Но я действительно не знал, что ответить. «Решили пожениться... Будет жить у нас ... Странно это всё».  И вдруг я заметил, что над маминой кроватью исчез портрет отца. Её - мамин - висел, а на месте соседней фотографии выделялся, едва отличный по интенсивности цвета обоев, прямоугольник. Мужик проследил за моим взглядом и, похоже, отметил его.

         - Так, понятно, - выдавил он из себя и, резко повернувшись, направился к двери. Темно-синий аэрофлотовский костюм с форменными блестящими пуговицами был бы Александру Григорьевичу к лицу, если б не слишком торопливая пружинистая походка.

 

         С этого дня в нашем доме началась новая жизнь.  Александр Григорьевич оказался на редкость беспокойным человеком - буквально до всего ему было дело. На его взгляд, мама неправильно готовила яичницу, по телевизору мы смотрели не те, что следует, передачи, а главное, она пустила на самотек мое воспитание. Иначе говоря, баловала меня. И даже  кот Пеле спал на неподобающем для животных месте - на диване. Отчим соорудил ему подстилку в прихожей, но «глупая скотина», единожды осмотрев новое прибежище, в дальнейшем категорически его игнорировала. Мама уже не могла обустроить нашу квартиру по своему вкусу: Александр Григорьевич выбирал расцветку обоев, форму сервиза, решал, где должен стоять стол, а где кровать, и даже определял, что будет висеть на стене. У меня появились «формирующие личность обязанности»: мытье посуды после ужина, еженедельная, влажная уборка квартиры, вынос мусора, поход в магазин за продуктами. Собственно, эти поручения я беспрекословно выполнял по первой же маминой просьбе, но теперь, например, не вынесенное вовремя мусорное ведро грозило штрафными санкциями: запрет на просмотр телевизора или на посещение тренировки не заставлял себя долго ждать. К тому времени я уже несколько месяцев занимался в секции бокса, и на пропуски занятий реагировал очень болезненно. Отчим (мною воспринималось именно это определение, а не «папа», как просила называть Александра Григорьевича мама) это почувствовал и зачастую манипулировал тренировками в решении тех или иных задач «по воспитанию ребенка».
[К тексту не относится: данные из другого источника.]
-- ==== Sys2Proof/Machine/CardCheck.lean ====
section
/-! DEFINITION. The refusals at start-up that other chapters state (R388 check 6, Table 14-8). -/

namespace Sys2Proof.Machine

/-! ## LOCATION (R19, R22, R23, R388) -/

/-- No two sets hold one place, places lie in their circle, whose sets agree on N; the ring closes: each circle port is planned to the
facing port of the neighbour, or, between siblings, the Pot link is planned and the external port is not; siblings in one circle are
adjacent, and no set's double-planting partner is its sibling. -/
def locationOk (ps : List SetPlan) (p : SetPlan) : Bool :=
  let n := p.fld .CIRC_CFG_N
  let q := p.fld .CIRC_CFG_PLACE
  let c := p.fld .CIRC_CFG_CIRCLE
  let at_ (x : Nat) : Option SetPlan := ps.find? fun r => r.fld .CIRC_CFG_CIRCLE == c && r.fld .CIRC_CFG_PLACE == x
  let sib : Option SetPlan := ps.find? fun r => r.loc == p.loc && r.set != p.set && r.fld .CIRC_CFG_CIRCLE == c
  let portOk (l x : Nat) : Bool := match at_ x with
    | none => false
    | some r => r.fld .CIRC_CFG_N == n &&
      if r.loc = p.loc then (potDirs p.st p.set).contains l && p.fld .LINK_PORTp_CFG_0_PLANNED l == 0
      else p.fld .LINK_PORTp_CFG_0_PLANNED l == 1 && p.fld .LINK_PORTp_CFG_0_PEER_LOC l == r.loc &&
        p.fld .LINK_PORTp_CFG_0_PEER_SET l == r.set.val && p.fld .LINK_PORTp_CFG_0_PEER_PORT l == 1 - l
  2 ≤ n && n ≤ 256 && q < n && (ps.filter fun r => r.place == p.place).length == 1 && portOk 1 ((q + 1) % n) && portOk 0 ((q + n - 1) % n) &&
    (match sib with
    | none => true
    | some r =>
      let x := r.fld .CIRC_CFG_PLACE
      ((x + 1) % n == q || (q + 1) % n == x) && (p.fld .CIRC_CFG_DOUBLE == 0 || (q + n / 2) % n != x))

/-- LOGICAL agrees with the CIRC_CFG records. -/
def logicalOk (p : SetPlan) : Bool := p.logical % 1024 == p.fld .CIRC_CFG_CIRCLE && p.logical / 1024 == p.fld .CIRC_CFG_PLACE

/-! ## REGIONS (R141 to R144, R357) -/

/-- Two entries overlap. -/
def Rgn.meets (a b : Rgn) : Bool := a.base < b.base + b.size && b.base < a.base + a.size

/-- The region table. -/
def regionsOk (p : SetPlan) : Bool :=
  let l := rgns p.st p.set
  l.all fun r => r.size != 0 && populated r.base r.size && (match spaceOf r.base with | .mmio _ => false | _ => true) && r.kind < 6 &&
    (!r.shared || !r.wr) && l.all fun q => q.job == r.job || !r.meets q || (r.shared && q.shared)

/-- Window w. -/
def windowOk (p : SetPlan) (w : Nat) : Bool :=
  let base := p.fld .MEM_WINw_0_BASE w
  let size := 4096 * p.fld .MEM_WINw_1_SIZE w
  size == 0 || (base % 4096 == 0 && p.fld .MEM_WINw_0_HOME w < 80 && (match spaceOf base with | .buf _ _ => false | _ => true) &&
    (rgns p.st p.set).any fun r => r.job == p.fld .MEM_WINw_0_JOB w && r.wr && r.base ≤ base && base + size ≤ r.base + r.size)

/-- The HDM ranges of the package, as set s sees its own. -/
def hdmOk (p : SetPlan) : Bool :=
  let size (x : Nat) : Nat := p.st.pfld .HB_HDMs_SIZE x
  let base := p.st.pfld .HB_HDMs_BASE p.set.val
  let n := size p.set.val * 0x1000_0000
  size 0 + size 1 ≤ 256 && (n == 0 || (base % 4 == 0 && (rgns p.st p.set).any fun r =>
    r.kind == 0 && spaceOf r.base == .hbm && r.base ≤ base * 0x400_0000 && base * 0x400_0000 + n ≤ r.base + r.size))

/-! ## SYNC (R296, R298, R308, R311, R313) -/

/-- Counter ranges of jobs. -/
def syncJobsOk (p : SetPlan) : Bool :=
  let l := (fieldIndices (p.st.st p.set).regs .SYNC_JOBj_COUNT).map fun j => (j, p.fld .SYNC_JOBj_BASE j, p.fld .SYNC_JOBj_COUNT j)
  l.all fun a => a.2.1 + a.2.2 ≤ 65536 && l.all fun b => a.1 == b.1 || !(a.2.1 < b.2.1 + b.2.2 && b.2.1 < a.2.1 + a.2.2)

/-- Kinds and flags of counters. -/
def countersOk (p : SetPlan) : Bool :=
  let ix (f : Field) : List Nat := fieldIndices (p.st.st p.set).regs f
  let kind (x : Nat) : Nat := p.fld .SYNC_CTRp_0_KIND x
  ((ix .SYNC_CTRp_0_KIND).all fun x => kind x != 3) && ((ix .SYNC_CTRp_0_RETURN).all fun x => kind x == 0) &&
    (ix .SYNC_CTRp_0_HOST_OK).all fun x => kind x != 2 && p.fld .SYNC_CTRp_0_RETURN x == 0

/-- The counters that hardware units signal are not barriers (R301): TURN_CTR, the tier counter of a set that trusts a tier, and ARRIVE of each
receive endpoint. -/
def unitCtrsOk (p : SetPlan) : Bool :=
  let plain (j v : Nat) : Bool := match ctrOf p.st p.set j v with
    | some x => p.fld .SYNC_CTRp_0_KIND x != 2
    | none => true
  let j := p.fld .CIRC_CFG_JOB
  plain j (p.fld .CIRC_CFG_TURN_CTR) && (p.fld .CIRC_CFG_TIER_TRUSTED == 0 || plain j (p.fld .CIRC_AUX_TIER_CTR)) &&
    (fieldIndices (p.st.st p.set).regs .CHAN_RXk_c_0_VALID).all fun x => plain (p.fld .CHAN_RXk_c_0_JOB x) (p.fld .CHAN_RXk_c_1_ARRIVE x)

/-- A node of a barrier tree: the plan and entry that hold it, its name and its parent's, and its counts. -/
structure BNode where
  plan : Nat
  entry : Nat
  place : Nat
  ctr : Nat
  loc : Nat
  children : Nat
  root : Bool
  parent : Nat
  pctr : Nat
deriving DecidableEq, Repr

/-- The nodes of the card. -/
def bnodes (ps : List SetPlan) : List BNode :=
  ps.zipIdx.flatMap fun p => (fieldIndices (p.1.st.st p.1.set).regs .SYNC_BNODEi_0_VALID).map fun i =>
    { plan := p.2, entry := i, place := p.1.place, ctr := p.1.fld .SYNC_BNODEi_0_CTR i, loc := p.1.fld .SYNC_BNODEi_0_LOCAL i
      children := p.1.fld .SYNC_BNODEi_0_CHILDREN i, root := p.1.fld .SYNC_BNODEi_0_ROOT i == 1, parent := p.1.fld .SYNC_BNODEi_0_PARENT i
      pctr := p.1.fld .SYNC_BNODEi_1_PCTR i }

/-- The parent of a node. -/
def BNode.up (l : List BNode) (n : BNode) : Option BNode := if n.root then none else l.find? fun x => x.place == n.parent && x.ctr == n.pctr

/-- The way up from a node ends at a root. -/
def BNode.rooted (l : List BNode) : Nat → BNode → Bool
  | 0, _ => false
  | f + 1, n => n.root || (match n.up l with
    | some x => BNode.rooted l f x
    | none => false)

/-- A node satisfies R308. -/
def BNode.ok (l : List BNode) (n : BNode) : Bool :=
  (l.filter fun x => x.place == n.place && x.ctr == n.ctr).length == 1 && n.rooted l (l.length + 1) &&
    (l.filter fun x => !x.root && x.parent == n.place && x.pctr == n.ctr).length == n.children && n.children ≤ 16 && (n.loc != 0 || n.children != 0)

/-- The nodes joined to some nodes by parent links. -/
def joined (l : List BNode) : Nat → List BNode → List BNode
  | 0, c => c
  | f + 1, c => joined l f (l.filter fun n => c.contains n || c.any fun x => n.up l == some x || x.up l == some n)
Я стал замечать, что этого человека в нашем доме становилось очень много. Александр Григорьевич вникал абсолютно во все.

         - Ты зубы не забыл почистить? - мог он спросить во время завтрака.
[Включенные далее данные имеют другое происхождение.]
/-- Table 14-9, R388, R390, R391, R395, R396, R404: the steps of a start. Without an active owner the start stops at ENROL; the card is
verified; HBM training leaves zeros in every stack; the sets pass the lock point together; a circle whose pieces are clean enters seedling
service, or full service where the card has no seedling plan, and the leader of a seedling circle asks for the promotion, which each place
makes at S. -/
def Obligations.StartUp : Prop :=
  (∀ (s : State) (f : CardFacts), stage s = 2 ∨ stage s = 11 → s.pins.refOk = true →
    (ownerSlot s = none → exec (.cardVerify f) s = .next (bootAt s 3 0)) ∧
    (ownerSlot s ≠ none → exec (.cardVerify f) s = .next (verifyCard s f))) ∧
  (∀ s : State, stage s = 5 → s.mg.trained = [] → loopbackRuns s = false →
    ∃ t, exec (.hbmTrainDone []) s = .next t ∧ t.mg.trained = [0, 1] ∧
    ∀ (i : SetId) (a : Nat), (t.st i).selfRef = false ∧ SMap.get 0 (t.st i).mem a = if a < 0x90_0000_0000 then 0 else SMap.get 0 (s.st i).mem a) ∧
  (∀ (s : State) (ms : Nat), stage s = 5 → s.mg.cardOk = true → s.mg.trained ≠ [] → loopbackRuns s = false →
    s.nvmBytes 0x700_0000 4 = List.replicate 4 0xFF#8 →
    let e := (locs s.mg.card).getD ((myLoc s s.mg.card).getD 0) (locOf [])
    let l := measTaken { lockSet (lockSet s 0 e) 1 e with warm := false } 6
    exec (.setLock ms) s = .next (showStage (goSet (goSet ((bootAt l 6 0).setPfld .HB_BOOT_T_LOCK_MS 0 ms) 0) 1))) ∧
  (∀ (s : State) (i : SetId) (sec : Nat), waitsStart s i = true →
    ((circ s i).seedling = true → allClean s i (fun e => bit e.flags 0) = true →
      exec (.seedlingStart i sec) s = .next (settle (enter (s.setPfld .HB_BOOT_T_SEED_S 0 sec) i 1) i)) ∧
    ((circ s i).seedling = false → allClean s i (fun _ => true) = true →
      exec (.fullLoadDone i sec) s = .next (settle (enter (s.setPfld .HB_BOOT_T_FULL_S 0 sec) i 2) i))) ∧
  (∀ (s : State) (i : SetId) (sec : Nat), circulates s i = true → (circ s i).seedling = true → allClean s i (fun _ => true) = true →
    waitsStart s i = false → isLeader s i = true → (circ s i).chg = none → (circ s i).req = none →
    exec (.fullLoadDone i sec) s = .next (settle (askPromotion s i) i)) ∧
  (∀ (s : State) (i : SetId) (sec : Nat) (c : Change), (circ s i).chg = some c → c.kind = 2 → c.confirmed = true →
    circulates s i = true → (circ s i).first = none → s.fld i .CIRC_REV_REV + 1 = c.s →
    let l := (planRecs s.mg.card ((locs s.mg.card).getD ((myLoc s s.mg.card).getD 0) (locOf [])) i).map (·.2)
    let k := (planTaken (applyPlan (killJobs s i true) i l) i l).setFld i .CIRC_CFG_MODE 0 (s.fld i .CIRC_CFG_MODE)
    let u := onCirc k i fun u => { u with tmap := (fullMap k.mg.facts i).map tmapEnt, tierTiles := tierTilesOf k.mg.facts i false }
    exec (.promote i sec) s = .next (settle (circPump (enterService (settle (startJobs (u.setPfld .HB_BOOT_T_FULL_S 0 sec) i) i) i c.s) i) i)) ∧
  ∀ s : State, fromStep4 s = true → exec .aliasReady s = .next (s.setPfld .SEC_STAT_ALIAS_READY 0 1)

/-- R376 and R379: an image that fails the checks is refused before the firmware region is written, and the NVM stands; one that passes is
in the region whole, and every byte of NVM outside the region stands. Stated for the running firmware. -/
def Obligations.FirmwareVerifiedBeforeWritten : Prop :=
  ∀ (s : State) (off : Nat) (d : List Byte), 2 ≤ stage s → stage s ≠ 11 → s.pkgLost = false → s.mpDown = false →
    off + d.length ≤ 0x100_0000 →
    let p := takePiece s true off d
    (exec (.transferFw 1 off d) s = .next (boxAnswer p 0x0201 0) ∧ p.nvm = s.nvm) ∧
    exec (.transferFw 2 off d) s = .next (boxAnswer (takePiece s false off d) 0x0201 0) ∧
    (∃ t, exec (.transferFw 4 off d) s = .next t ∧ t.mg.image = [] ∧ t.nvm = s.nvm) ∧
    ∃ t, exec (.transferFw 0 off d) s = .next t ∧ t.mg.image = [] ∧ if fwOk p (staged p) then
      (∀ a < p.mg.imageLen, SMap.get 0xFF t.nvm a = SMap.get 0 p.mg.image a) ∧
        ∀ a, 0x100_0000 ≤ a → SMap.get 0xFF t.nvm a = SMap.get 0xFF s.nvm a
      else t.nvm = s.nvm

/-- A vendor command arrives through the BAR0 mailbox, at a stage from step 4 on, and the management processor runs. -/
def Sys2Proof.Claims.atMailbox (s : State) (v : Via) : Prop :=
  v.mctp = false ∧ 2 ≤ stage s ∧ stage s ≠ 11 ∧ s.pkgLost = false ∧ s.mpDown = false
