@[simp] theorem st_emit (s : State) (i : SetId) (k : EvKind) (n : Nat) (a : List Nat) (d : List Byte) : (s.emit k n a d).st i = s.st i := rfl

end State

end Sys2Proof.Machine
end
         ­- Причешись, - бросал отчим, когда я собирался выходить из дома. Разумеется, и то, и другое я не забывал делать без его напоминаний, но, чтобы он не повышал на меня голос, неохотно - с равнодушной покорностью - соглашался.

         - И чем можно заниматься на улице в такое время? - спрашивал отчим, заметно раздражаясь, когда я возвращался домой затемно. Однако вопрос отнюдь не зависал в воздухе: Александр Григорьевич, распиная меня колючим взглядом, требовал ответа. Несколько раз мама пыталась сгладить ситуацию, но отчим твердо и почти членораздельно произносил:

         - Вера, мы же договаривались! - он откладывал «Советскую Россию» в сторону и, вполоборота повернувшись к маме, спрашивал: - Ты знаешь, что такое безотцовщина? - Отчим гневно сверкал глазами и убежденно отвечал: - А я знаю! Это пьянство, наркомания и, как следствие, преступление и тюрьма. - Александр Григорьевич размахивал руками и значительно повышал голос. Газета, шурша, падала на пол. Мама искоса, чуть виновато поглядывала на меня и поднимала «прессу».